Good luck with the new van tho 8) 

Have you actually told Mrs P yet


----------



## Pusser (May 9, 2005)

HelenB said:


> When have you ever been responsible Puss :lol:
> 
> As it happens I have been responsible once. It was when I joined the Sea Scouts. which to this day shows early signs of a responsible child. Yes! I remember it well as it was one week before they threw me out.


----------



## Pusser (May 9, 2005)

brisey said:


> Hi Pusser
> 
> Congratulations on your new purchase, I hope that this is the "right one" for you and Mrs P. Look forward to you telling us all about it when it arrives. With pics if possible


I couldn't get a direct link but this does some of it and pix should be at the bottom if you click.

Taster:-
http://www.webpurchase.co.uk/Graham/mh2.nsf/AT1/a62699B96A285E01C802572120036F1EC


----------



## Superk (Aug 22, 2005)

Looks great!
Any reason you didn't part-exchange?


----------



## clianthus (Jul 8, 2006)

Congratulations Pusser

When are you going to join us on a rally again so that we can inspect the new purchase. You are changing the van nearly as often as LadyJ!!!


----------



## ambegayo (Jan 7, 2007)

*new van*

Have you got a delivery date? perhaps no prob with fiat, but mercs with the new alko chassis are way way behind.


----------



## bigfoot (May 16, 2005)

Pusser can I interest you in some dehydrated water to keep the payload weight down or maybe helping my friend who is the son of the Nigerian Justice minister with some financial assistance? :lol: :lol:


----------



## Pusser (May 9, 2005)

Many thanks to all with sharing in my excitement. Delivery is from about 3 weeks for when I can afford to buy it. It is actually laying in the dealers car park.

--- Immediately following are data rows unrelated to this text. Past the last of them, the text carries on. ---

/-! ## Control -/

/-- `nop` and `yield` only go on (R38, R112). R110, R102: `loop` with a count of 0 goes past the body; with n ≥ 1 it sets
LC to n, LS and AS to the next instruction, LE and AE to the body's last instruction, and makes the loop active. -/
def Obligations.IdlingAndLoops : Prop :=
  (∀ (c : Ctl) (s : State), Ready c false Uses.none s →
     exec (.nop c) s = .next (retire s .seq) ∧ exec (.yield c) s = .next (retire s .seq)) ∧
  (∀ (c : Ctl) (count : WI) (off : BitVec 15) (s : State), Ready c false (Uses.wi count) s →
     let n := wiVal s.me count
     let last := s.me.ip + 4#64 * off.signExtend 64
     (n = 0#64 → exec (.loop c count off) s = .next (retire s (.jump (last + 12#64)))) ∧
     (n ≠ 0#64 → exec (.loop c count off) s = .next (retire (s.modMe (fun t =>
       { t with lc := n, ls := t.ip + 12#64, as := t.ip + 12#64, le := last, ae := last, loopOn := true }))
       (.jump (s.me.ip + 12#64)))))

/-- R109: a branch goes to IP + 4 · sext(off), or to the register with bits [1:0] cleared. A call moves the window to the
next frame, in which w7 is the link, w8 to w31 are 0, and w0 to w6 are the caller's w24 to w30; `ret` moves it back,
and the callee's w0 to w7 are then the caller's w24 to w31. Either goes to its target, read before anything is
written, and leaves the loop state. Where a call or a return does not go through: ILLEGAL in trap mode,
WINDOW_OVERFLOW with TVAL 1 at the deepest frame and 0 at ten resident frames, WINDOW_UNDERFLOW with TVAL 1 at frame
0 and 0 at the lowest resident frame. Nothing but the trap happens, and EIP is the instruction. -/
def Obligations.BranchesAndCalls : Prop :=
  (∀ (c : Ctl) (s : State),
     (Ready c false Uses.none s →
       (∀ off, exec (.br c off) s = .next (retire s (.jump (s.me.ip + 4#64 * off.signExtend 64)))) ∧
       (∀ off, exec (.brLong c off) s = .next (retire s (.jump (s.me.ip + 4#64 * off.signExtend 64))))) ∧
     (∀ a, Ready c false (Uses.w a) s →
       exec (.brx c a) s = .next (retire s (.jump (s.me.w a.toNat &&& 0xFFFFFFFFFFFFFFFC#64))))) ∧
  (∀ (c : Ctl) (s : State), s.me.tm = false →
     (s.me.depth ≠ 65535 → s.me.depth - s.me.low ≠ 9 →
       (∀ off, Ready c false { extra := callRegs s.me } s →
         exec (.call c off) s = .next (retire (s.modMe enterFrame) (.jump (s.me.ip + 4#64 * off.signExtend 64)))) ∧
       (∀ off, Ready c false { extra := callRegs s.me } s →
         exec (.callLong c off) s = .next (retire (s.modMe enterFrame) (.jump (s.me.ip + 4#64 * off.signExtend 64)))) ∧
       (∀ a : BitVec 5, Ready c false { ws := [a.toNat], extra := callRegs s.me } s →
         exec (.callx c a) s = .next (retire (s.modMe enterFrame) (.jump (s.me.w a.toNat &&& 0xFFFFFFFFFFFFFFFC#64))))) ∧
     (s.me.depth ≠ 0 → s.me.depth ≠ s.me.low → ∀ a, Ready c false (Uses.w a) s →
       exec (.ret c a) s = .next (retire (s.modMe (fun t => { t with depth := t.depth - 1 }))
         (.jump (s.me.w a.toNat &&& 0xFFFFFFFFFFFFFFFC#64)))) ∧
     -- the new frame
     (enterFrame s.me).depth = s.me.depth + 1 ∧ (enterFrame s.me).w 7 = s.me.ip + 12#64 ∧
     (∀ j, j < 24 → (enterFrame s.me).w (8 + j) = 0#64) ∧ (∀ j, j < 7 → (enterFrame s.me).w j = s.me.w (24 + j)) ∧
     (enterFrame s.me).lc = s.me.lc ∧ (enterFrame s.me).ls = s.me.ls ∧ (enterFrame s.me).le = s.me.le ∧
     (enterFrame s.me).loopOn = s.me.loopOn ∧
     -- and the caller's frame when the callee has returned
     (∀ j, j < 24 → ({ enterFrame s.me with depth := s.me.depth } : Thread).w j = s.me.w j) ∧
     (∀ (t : Thread) (j : Nat) (v : W64), t.tm = false → j < 8 →
       ({ ({ t with depth := t.depth + 1 } : Thread).setW j v with depth := t.depth } : Thread).w (24 + j) = v)) ∧
  (∀ (c : Ctl) (s : State),
     let turnedAway (op fn cause : Nat) (far near : Prop) (r : Host.Outcome State Fault Refusal) : Prop :=
       (s.me.tm = true → r = .next (takeTrap s s.cur false 0x01 (illegalTval 0 fn op 0 2) (guardOf s.me c) s.me.ip)) ∧
       (s.me.tm = false → far → r = .next (takeTrap s s.cur false cause 1#64 (guardOf s.me c) s.me.ip)) ∧
       (s.me.tm = false → ¬ far → near → r = .next (takeTrap s s.cur false cause 0#64 (guardOf s.me c) s.me.ip))
     (Ready c false { extra := callRegs s.me } s →
       (∀ off, turnedAway 0x04 0x00 0x04 (s.me.depth = 65535) (s.me.depth - s.me.low = 9) (exec (.call c off) s)) ∧
       (∀ off, turnedAway 0x04 0x80 0x04 (s.me.depth = 65535) (s.me.depth - s.me.low = 9) (exec (.callLong c off) s))) ∧
     (∀ a : BitVec 5, Ready c false { ws := [a.toNat], extra := callRegs s.me } s →
       turnedAway 0x05 0x00 0x04 (s.me.depth = 65535) (s.me.depth - s.me.low = 9) (exec (.callx c a) s)) ∧
     (∀ a, Ready c false (Uses.w a) s →
       turnedAway 0x06 0x00 0x05 (s.me.depth = 0) (s.me.depth = s.me.low) (exec (.ret c a) s)))
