-- ==== Sys2Proof/Laws/State.lean ====
section
/-!
SUPPORT. The state's record: what each setter leaves as it was, field by field, and what it sets.
-/
namespace Sys2Proof.Machine

open Sys2Proof
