-- ==== Sys2Proof/Laws/Exec.lean ====
section
/-!
SUPPORT. Dispatch, arm by arm: executing an instruction is its meaning.
-/
namespace Sys2Proof.Machine

open Sys2Proof
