theorem exec_vfma_ready (h : Ready c true (laneUses d a b) s)
    (hx : Reads (readLanes t a) (s.begun (laneUses d a b)) x s1) (hy : Reads (readLanes t b) s1 y s2)
    (hz : Reads (readLanes t (.reg d)) s2 z s3) :
    exec (.vfma c t d a b) s =
      .next (retire (s3.putResults t d (guardOf s.me c) (zip3 (fFma (tyFmt t)) z x y)) .seq) := by
  unfold laneUses at h hx
  refine exec_ok ((exec_vfma c t d a b s).trans (runLane_eq ..)) h ?_
  rw [act_bind_ok hx, act_bind_ok hy, act_bind_ok hz, act_bind_ok (writeLanesFl_run ..), act_pure]

end

/-! ## The rows -/

/-- Every row of `laneTwo` is the shape with two sources, with its result. -/
theorem exec_laneTwo {p : LaneRow} (hp : p ∈ laneTwo) (c : Ctl) (t : Ty) (d : VReg) (a b : VSrc) (s : State) :
    exec (p.1 c t d a b) s = laneBin c t d a b (p.2 t) s := by
  revert p
  simp only [laneTwo, List.forall_mem_cons, List.not_mem_nil, false_implies, implies_true, and_true]
  exact ⟨exec_vadd .., exec_vsub .., exec_vadd .., exec_vsub .., exec_vmul .., exec_vmulh .., exec_vmin .., exec_vmax ..,
    exec_vand .., exec_vor .., exec_vxor .., exec_vshl .., exec_vshr .., exec_vsar .., exec_vfadd .., exec_vfsub ..,
    exec_vfmul .., exec_vfmin .., exec_vfmax ..⟩

/-- Every row of `laneOne` is the shape with one source. -/
theorem exec_laneOne {p : (Ctl → Ty → VReg → VSrc → Instr) × (Ty → Nat → Nat × Fl)} (hp : p ∈ laneOne) (c : Ctl) (t : Ty)
    (d : VReg) (a : VSrc) (s : State) : exec (p.1 c t d a) s = laneUn c t t d a (p.2 t) s := by
  revert p
  simp only [laneOne, List.forall_mem_cons, List.not_mem_nil, false_implies, implies_true, and_true]
  exact ⟨exec_vabs .., exec_vneg .., exec_vrcp .., exec_vrsq .., exec_vexp2 .., exec_vlog2 .., exec_vmov ..⟩

/-! ## The elements of the integer types (R51, R130) -/

theorem tyFloat_of_tyIB {t : Ty} (h : tyIB t = true) : tyFloat t = false := by
  revert h
  cases t <;> decide

theorem elemInt_eq {t : Ty} (h : tyIB t = true) (x : Nat) :
    elemInt t x = if tyI t then (BitVec.ofNat (tyWidth t) x).toInt else ((BitVec.ofNat (tyWidth t) x).toNat : Int) := by
  rw [elemInt, tySigned_of_tyIB h, toSigned_eq_toInt (tyWidth_pos t), BitVec.toNat_ofNat]

/-- The low bits of an integer are the library's. -/
theorem wrapInt_eq_toNat (n : Nat) (v : Int) : wrapInt n v = (BitVec.ofInt n v).toNat := (BitVec.toNat_ofInt v).symm

theorem intRange_eq {t : Ty} (h : tyIB t = true) : intRange t =
    (if tyI t then -2 ^ (tyWidth t - 1) else 0, if tyI t then 2 ^ (tyWidth t - 1) - 1 else 2 ^ tyWidth t - 1) := by
  revert h
  cases t <;> decide

theorem clampInt_eq {t : Ty} (h : tyIB t = true) (v : Int) :
    let lo : Int := if tyI t then -2 ^ (tyWidth t - 1) else 0
    let hi : Int := if tyI t then 2 ^ (tyWidth t - 1) - 1 else 2 ^ tyWidth t - 1
    clampInt t v = if v < lo then ((BitVec.ofInt (tyWidth t) lo).toNat, flOF)
      else if hi < v then ((BitVec.ofInt (tyWidth t) hi).toNat, flOF) else ((BitVec.ofInt (tyWidth t) v).toNat, 0#7) := by
  simp only [clampInt, intRange_eq h, wrapInt_eq_toNat]

/-! ## Absolute value and negation (R130, R131) -/

section
variable {t : Ty}

theorem ofInt_elemInt (h : tyIB t = true) (x : Nat) :
    BitVec.ofInt (tyWidth t) (elemInt t x) = BitVec.ofNat (tyWidth t) x := by
  rw [elemInt_eq h x]
  split
  · exact BitVec.ofInt_toInt
  · rw [BitVec.ofInt_natCast, BitVec.ofNat_toNat, BitVec.setWidth_eq]

theorem vnegOp_eq (h : tyIB t = true) (x : Nat) : vnegOp t x = (-BitVec.ofNat (tyWidth t) x).toNat := by
  rw [vnegOp, tyFloat_of_tyIB h, if_neg Bool.false_ne_true, wrapInt_eq_toNat, BitVec.ofInt_neg, ofInt_elemInt h x]

/-- Only an element of `.iN` with its highest bit set is negative. -/
theorem elemInt_neg_iff (h : tyIB t = true) (x : Nat) :
    elemInt t x < 0 ↔ (tyI t && (BitVec.ofNat (tyWidth t) x).msb) = true := by
  rw [elemInt_eq h x]
  cases tyI t with
  | true => simp [BitVec.msb_eq_toInt]
  | false => exact iff_of_false (Int.not_lt.mpr (Int.natCast_nonneg _)) Bool.false_ne_true

theorem vabsOp_eq (h : tyIB t = true) {x : Nat} (hx : x < 2 ^ tyWidth t) : vabsOp t x =
    if tyI t && (BitVec.ofNat (tyWidth t) x).msb then (-BitVec.ofNat (tyWidth t) x).toNat else x := by
  rw [vabsOp, tyFloat_of_tyIB h, if_neg Bool.false_ne_true, wrapInt_eq_toNat]
  by_cases hneg : elemInt t x < 0
  · rw [if_pos ((elemInt_neg_iff h x).mp hneg), Int.ofNat_natAbs_of_nonpos (by omega), BitVec.ofInt_neg,
      ofInt_elemInt h x]
  · rw [if_neg (mt (elemInt_neg_iff h x).mpr hneg), Int.natAbs_of_nonneg (by omega), ofInt_elemInt h x,
      BitVec.toNat_ofNat, Nat.mod_eq_of_lt hx]

end

theorem tyFloat_of_tyF2 {t : Ty} (h : tyF2 t = true) : tyFloat t = true := by
  revert h
  cases t <;> decide

/-- A float's absolute value is without its sign bit. -/
theorem vabsOp_testBit {t : Ty} (h : tyF2 t = true) (x i : Nat) :
    (vabsOp t x).testBit i = (decide (i < tyWidth t - 1) && x.testBit i) := by
  rw [vabsOp, if_pos (tyFloat_of_tyF2 h), Nat.testBit_mod_two_pow]

/-- A float's negation has its sign bit inverted. -/
theorem vnegOp_testBit {t : Ty} (h : tyF2 t = true) (x i : Nat) :
    (vnegOp t x).testBit i = (x.testBit i != decide (i = tyWidth t - 1)) := by
  rw [vnegOp, if_pos (tyFloat_of_tyF2 h), Nat.testBit_xor, Nat.testBit_two_pow]
  simp only [eq_comm, bne]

I haven't part exchanged it (yet) as I want to see if I can get a bit more for going private. I am in no rush practically to get it as I am not going anywhere to June so they are holding it on a deposit. Of course if I cannot sell it, then I will part ex it.

The Nigerian financier sounds a good deal. He certainly appears to get a lot of business from what I have seen and heard.

And certainly will be going to a rally if there is one around when we or rather the missus has the time to go to it.

I've booked a couple of days with Vanbitz to get some stuff added on which should happen 2nd week in June.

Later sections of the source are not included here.